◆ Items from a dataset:
@[simp] theorem State.emit_now (s : State) (e : Emit) : (s.emit e).now = s.now := rfl
@[simp] theorem State.emit_resetCycle (s : State) (e : Emit) : (s.emit e).resetCycle = s.resetCycle := rfl
@[simp] theorem State.emit_sh (s : State) (e : Emit) : (s.emit e).sh = s.sh := rfl
@[simp] theorem State.emit_lv (s : State) (e : Emit) : (s.emit e).lv = s.lv := rfl
@[simp] theorem State.emit_arms (s : State) (e : Emit) : (s.emit e).arms = s.arms := rfl
@[simp] theorem State.emit_groups (s : State) (e : Emit) : (s.emit e).groups = s.groups := rfl
@[simp] theorem State.emit_freed (s : State) (e : Emit) : (s.emit e).freed = s.freed := rfl
@[simp] theorem State.emit_freedAt (s : State) (e : Emit) : (s.emit e).freedAt = s.freedAt := rfl
@[simp] theorem State.emit_undo (s : State) (e : Emit) : (s.emit e).undo = s.undo := rfl
@[simp] theorem State.emit_undoAt (s : State) (e : Emit) : (s.emit e).undoAt = s.undoAt := rfl
@[simp] theorem State.emit_busy (s : State) (e : Emit) : (s.emit e).busy = s.busy := rfl
@[simp] theorem State.emit_pools (s : State) (e : Emit) : (s.emit e).pools = s.pools := rfl
@[simp] theorem State.emit_fatal (s : State) (e : Emit) : (s.emit e).fatal = s.fatal := rfl
@[simp] theorem State.emit_fatalSrc (s : State) (e : Emit) : (s.emit e).fatalSrc = s.fatalSrc := rfl
@[simp] theorem State.emit_normal (s : State) (e : Emit) : (s.emit e).normal = s.normal := rfl
@[simp] theorem State.emit_committed (s : State) (e : Emit) : (s.emit e).committed = s.committed := rfl
@[simp] theorem State.emit_evr (s : State) (e : Emit) : (s.emit e).evr = s.evr := rfl
@[simp] theorem State.emit_bbx (s : State) (e : Emit) : (s.emit e).bbx = s.bbx := rfl
@[simp] theorem State.emit_insvc (s : State) (e : Emit) : (s.emit e).insvc = s.insvc := rfl
@[simp] theorem State.emit_lanes (s : State) (e : Emit) : (s.emit e).lanes = s.lanes := rfl
@[simp] theorem State.emit_xbp (s : State) (e : Emit) : (s.emit e).xbp = s.xbp := rfl
@[simp] theorem State.emit_brace (s : State) (e : Emit) : (s.emit e).brace = s.brace := rfl
@[simp] theorem State.emit_xwp (s : State) (e : Emit) : (s.emit e).xwp = s.xwp := rfl
@[simp] theorem State.emit_eth (s : State) (e : Emit) : (s.emit e).eth = s.eth := rfl
@[simp] theorem State.emit_saGen (s : State) (e : Emit) : (s.emit e).saGen = s.saGen := rfl
@[simp] theorem State.emit_rxPn (s : State) (e : Emit) : (s.emit e).rxPn = s.rxPn := rfl
@[simp] theorem State.emit_saWritten (s : State) (e : Emit) : (s.emit e).saWritten = s.saWritten := rfl
@[simp] theorem State.emit_rxs (s : State) (e : Emit) : (s.emit e).rxs = s.rxs := rfl
@[simp] theorem State.emit_txs (s : State) (e : Emit) : (s.emit e).txs = s.txs := rfl
@[simp] theorem State.emit_clk (s : State) (e : Emit) : (s.emit e).clk = s.clk := rfl
@[simp] theorem State.emit_cands (s : State) (e : Emit) : (s.emit e).cands = s.cands := rfl
@[simp] theorem State.emit_dplls (s : State) (e : Emit) : (s.emit e).dplls = s.dplls := rfl
@[simp] theorem State.emit_vtgs (s : State) (e : Emit) : (s.emit e).vtgs = s.vtgs := rfl
@[simp] theorem State.emit_refo (s : State) (e : Emit) : (s.emit e).refo = s.refo := rfl
@[simp] theorem State.emit_refoAt (s : State) (e : Emit) : (s.emit e).refoAt = s.refoAt := rfl
@[simp] theorem State.emit_aud (s : State) (e : Emit) : (s.emit e).aud = s.aud := rfl
@[simp] theorem State.emit_audRx (s : State) (e : Emit) : (s.emit e).audRx = s.audRx := rfl
@[simp] theorem State.emit_audTx (s : State) (e : Emit) : (s.emit e).audTx = s.audTx := rfl
@[simp] theorem State.emit_tdm (s : State) (e : Emit) : (s.emit e).tdm = s.tdm := rfl
@[simp] theorem State.emit_gddr (s : State) (e : Emit) : (s.emit e).gddr = s.gddr := rfl
@[simp] theorem State.emit_engs (s : State) (e : Emit) : (s.emit e).engs = s.engs := rfl
@[simp] theorem State.emit_ringLost (s : State) (e : Emit) : (s.emit e).ringLost = s.ringLost := rfl
@[simp] theorem State.emit_retrainAt (s : State) (e : Emit) : (s.emit e).retrainAt = s.retrainAt := rfl
@[simp] theorem State.emit_bus (s : State) (e : Emit) : (s.emit e).bus = s.bus := rfl
@[simp] theorem State.emit_spi (s : State) (e : Emit) : (s.emit e).spi = s.spi := rfl
@[simp] theorem State.emit_mbx (s : State) (e : Emit) : (s.emit e).mbx = s.mbx := rfl
@[simp] theorem State.emit_mbxAt (s : State) (e : Emit) : (s.emit e).mbxAt = s.mbxAt := rfl
@[simp] theorem State.emit_pcieReady (s : State) (e : Emit) : (s.emit e).pcieReady = s.pcieReady := rfl
@[simp] theorem State.emit_msixMask (s : State) (e : Emit) : (s.emit e).msixMask = s.msixMask := rfl
@[simp] theorem State.emit_otp (s : State) (e : Emit) : (s.emit e).otp = s.otp := rfl
@[simp] theorem State.emit_vbat (s : State) (e : Emit) : (s.emit e).vbat = s.vbat := rfl
@[simp] theorem State.emit_keys (s : State) (e : Emit) : (s.emit e).keys = s.keys := rfl
@[simp] theorem State.emit_identity (s : State) (e : Emit) : (s.emit e).identity = s.identity := rfl
@[simp] theorem State.emit_powered (s : State) (e : Emit) : (s.emit e).powered = s.powered := rfl
@[simp] theorem State.emit_flash (s : State) (e : Emit) : (s.emit e).flash = s.flash := rfl
@[simp] theorem State.emit_boot (s : State) (e : Emit) : (s.emit e).boot = s.boot := rfl
@[simp] theorem State.emit_upd (s : State) (e : Emit) : (s.emit e).upd = s.upd := rfl
@[simp] theorem State.emit_bbxRun (s : State) (e : Emit) : (s.emit e).bbxRun = s.bbxRun := rfl
@[simp] theorem State.emit_free (s : State) (e : Emit) : (s.emit e).free = s.free := rfl
@[simp] theorem State.emit_pending (s : State) (e : Emit) : (s.emit e).pending = s.pending := rfl

@[simp] theorem State.unusual_now (s : State) : (s.unusual).now = s.now := rfl
@[simp] theorem State.unusual_resetCycle (s : State) : (s.unusual).resetCycle = s.resetCycle := rfl
@[simp] theorem State.unusual_sh (s : State) : (s.unusual).sh = s.sh := rfl
@[simp] theorem State.unusual_lv (s : State) : (s.unusual).lv = s.lv := rfl
@[simp] theorem State.unusual_arms (s : State) : (s.unusual).arms = s.arms := rfl
@[simp] theorem State.unusual_groups (s : State) : (s.unusual).groups = s.groups := rfl
@[simp] theorem State.unusual_freed (s : State) : (s.unusual).freed = s.freed := rfl
@[simp] theorem State.unusual_freedAt (s : State) : (s.unusual).freedAt = s.freedAt := rfl
@[simp] theorem State.unusual_undo (s : State) : (s.unusual).undo = s.undo := rfl
@[simp] theorem State.unusual_undoAt (s : State) : (s.unusual).undoAt = s.undoAt := rfl
@[simp] theorem State.unusual_busy (s : State) : (s.unusual).busy = s.busy := rfl
@[simp] theorem State.unusual_pools (s : State) : (s.unusual).pools = s.pools := rfl
@[simp] theorem State.unusual_fatal (s : State) : (s.unusual).fatal = s.fatal := rfl
@[simp] theorem State.unusual_fatalSrc (s : State) : (s.unusual).fatalSrc = s.fatalSrc := rfl
@[simp] theorem State.unusual_committed (s : State) : (s.unusual).committed = s.committed := rfl
@[simp] theorem State.unusual_evr (s : State) : (s.unusual).evr = s.evr := rfl
@[simp] theorem State.unusual_bbx (s : State) : (s.unusual).bbx = s.bbx := rfl
@[simp] theorem State.unusual_insvc (s : State) : (s.unusual).insvc = s.insvc := rfl
@[simp] theorem State.unusual_lanes (s : State) : (s.unusual).lanes = s.lanes := rfl
@[simp] theorem State.unusual_xbp (s : State) : (s.unusual).xbp = s.xbp := rfl
@[simp] theorem State.unusual_brace (s : State) : (s.unusual).brace = s.brace := rfl
@[simp] theorem State.unusual_xwp (s : State) : (s.unusual).xwp = s.xwp := rfl
@[simp] theorem State.unusual_eth (s : State) : (s.unusual).eth = s.eth := rfl
@[simp] theorem State.unusual_saGen (s : State) : (s.unusual).saGen = s.saGen := rfl
@[simp] theorem State.unusual_rxPn (s : State) : (s.unusual).rxPn = s.rxPn := rfl
@[simp] theorem State.unusual_saWritten (s : State) : (s.unusual).saWritten = s.saWritten := rfl
@[simp] theorem State.unusual_rxs (s : State) : (s.unusual).rxs = s.rxs := rfl
@[simp] theorem State.unusual_txs (s : State) : (s.unusual).txs = s.txs := rfl
@[simp] theorem State.unusual_clk (s : State) : (s.unusual).clk = s.clk := rfl
@[simp] theorem State.unusual_cands (s : State) : (s.unusual).cands = s.cands := rfl
@[simp] theorem State.unusual_dplls (s : State) : (s.unusual).dplls = s.dplls := rfl
@[simp] theorem State.unusual_vtgs (s : State) : (s.unusual).vtgs = s.vtgs := rfl
@[simp] theorem State.unusual_refo (s : State) : (s.unusual).refo = s.refo := rfl
@[simp] theorem State.unusual_refoAt (s : State) : (s.unusual).refoAt = s.refoAt := rfl
@[simp] theorem State.unusual_aud (s : State) : (s.unusual).aud = s.aud := rfl
@[simp] theorem State.unusual_audRx (s : State) : (s.unusual).audRx = s.audRx := rfl
@[simp] theorem State.unusual_audTx (s : State) : (s.unusual).audTx = s.audTx := rfl
@[simp] theorem State.unusual_tdm (s : State) : (s.unusual).tdm = s.tdm := rfl
@[simp] theorem State.unusual_gddr (s : State) : (s.unusual).gddr = s.gddr := rfl
@[simp] theorem State.unusual_engs (s : State) : (s.unusual).engs = s.engs := rfl
@[simp] theorem State.unusual_ringLost (s : State) : (s.unusual).ringLost = s.ringLost := rfl
@[simp] theorem State.unusual_retrainAt (s : State) : (s.unusual).retrainAt = s.retrainAt := rfl
@[simp] theorem State.unusual_bus (s : State) : (s.unusual).bus = s.bus := rfl
@[simp] theorem State.unusual_spi (s : State) : (s.unusual).spi = s.spi := rfl
@[simp] theorem State.unusual_mbx (s : State) : (s.unusual).mbx = s.mbx := rfl
@[simp] theorem State.unusual_mbxAt (s : State) : (s.unusual).mbxAt = s.mbxAt := rfl
@[simp] theorem State.unusual_pcieReady (s : State) : (s.unusual).pcieReady = s.pcieReady := rfl
@[simp] theorem State.unusual_msixMask (s : State) : (s.unusual).msixMask = s.msixMask := rfl
@[simp] theorem State.unusual_otp (s : State) : (s.unusual).otp = s.otp := rfl
@[simp] theorem State.unusual_vbat (s : State) : (s.unusual).vbat = s.vbat := rfl
@[simp] theorem State.unusual_keys (s : State) : (s.unusual).keys = s.keys := rfl
@[simp] theorem State.unusual_identity (s : State) : (s.unusual).identity = s.identity := rfl
@[simp] theorem State.unusual_powered (s : State) : (s.unusual).powered = s.powered := rfl
@[simp] theorem State.unusual_flash (s : State) : (s.unusual).flash = s.flash := rfl
@[simp] theorem State.unusual_boot (s : State) : (s.unusual).boot = s.boot := rfl
@[simp] theorem State.unusual_upd (s : State) : (s.unusual).upd = s.upd := rfl
@[simp] theorem State.unusual_bbxRun (s : State) : (s.unusual).bbxRun = s.bbxRun := rfl
@[simp] theorem State.unusual_free (s : State) : (s.unusual).free = s.free := rfl
@[simp] theorem State.unusual_out (s : State) : (s.unusual).out = s.out := rfl
@[simp] theorem State.unusual_pending (s : State) : (s.unusual).pending = s.pending := rfl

◆ TASK TO CARRY OUT:
Among the entries above, locate the lines containing "(s.unusual).powered = s.powered := rfl" and "(s.unusual).upd = s.upd := rfl", and transcribe exactly those two lines and all lines between.

◆ EXERCISE ANSWER:
@[simp] theorem State.unusual_powered (s : State) : (s.unusual).powered = s.powered := rfl
@[simp] theorem State.unusual_flash (s : State) : (s.unusual).flash = s.flash := rfl
@[simp] theorem State.unusual_boot (s : State) : (s.unusual).boot = s.boot := rfl
@[simp] theorem State.unusual_upd (s : State) : (s.unusual).upd = s.upd := rfl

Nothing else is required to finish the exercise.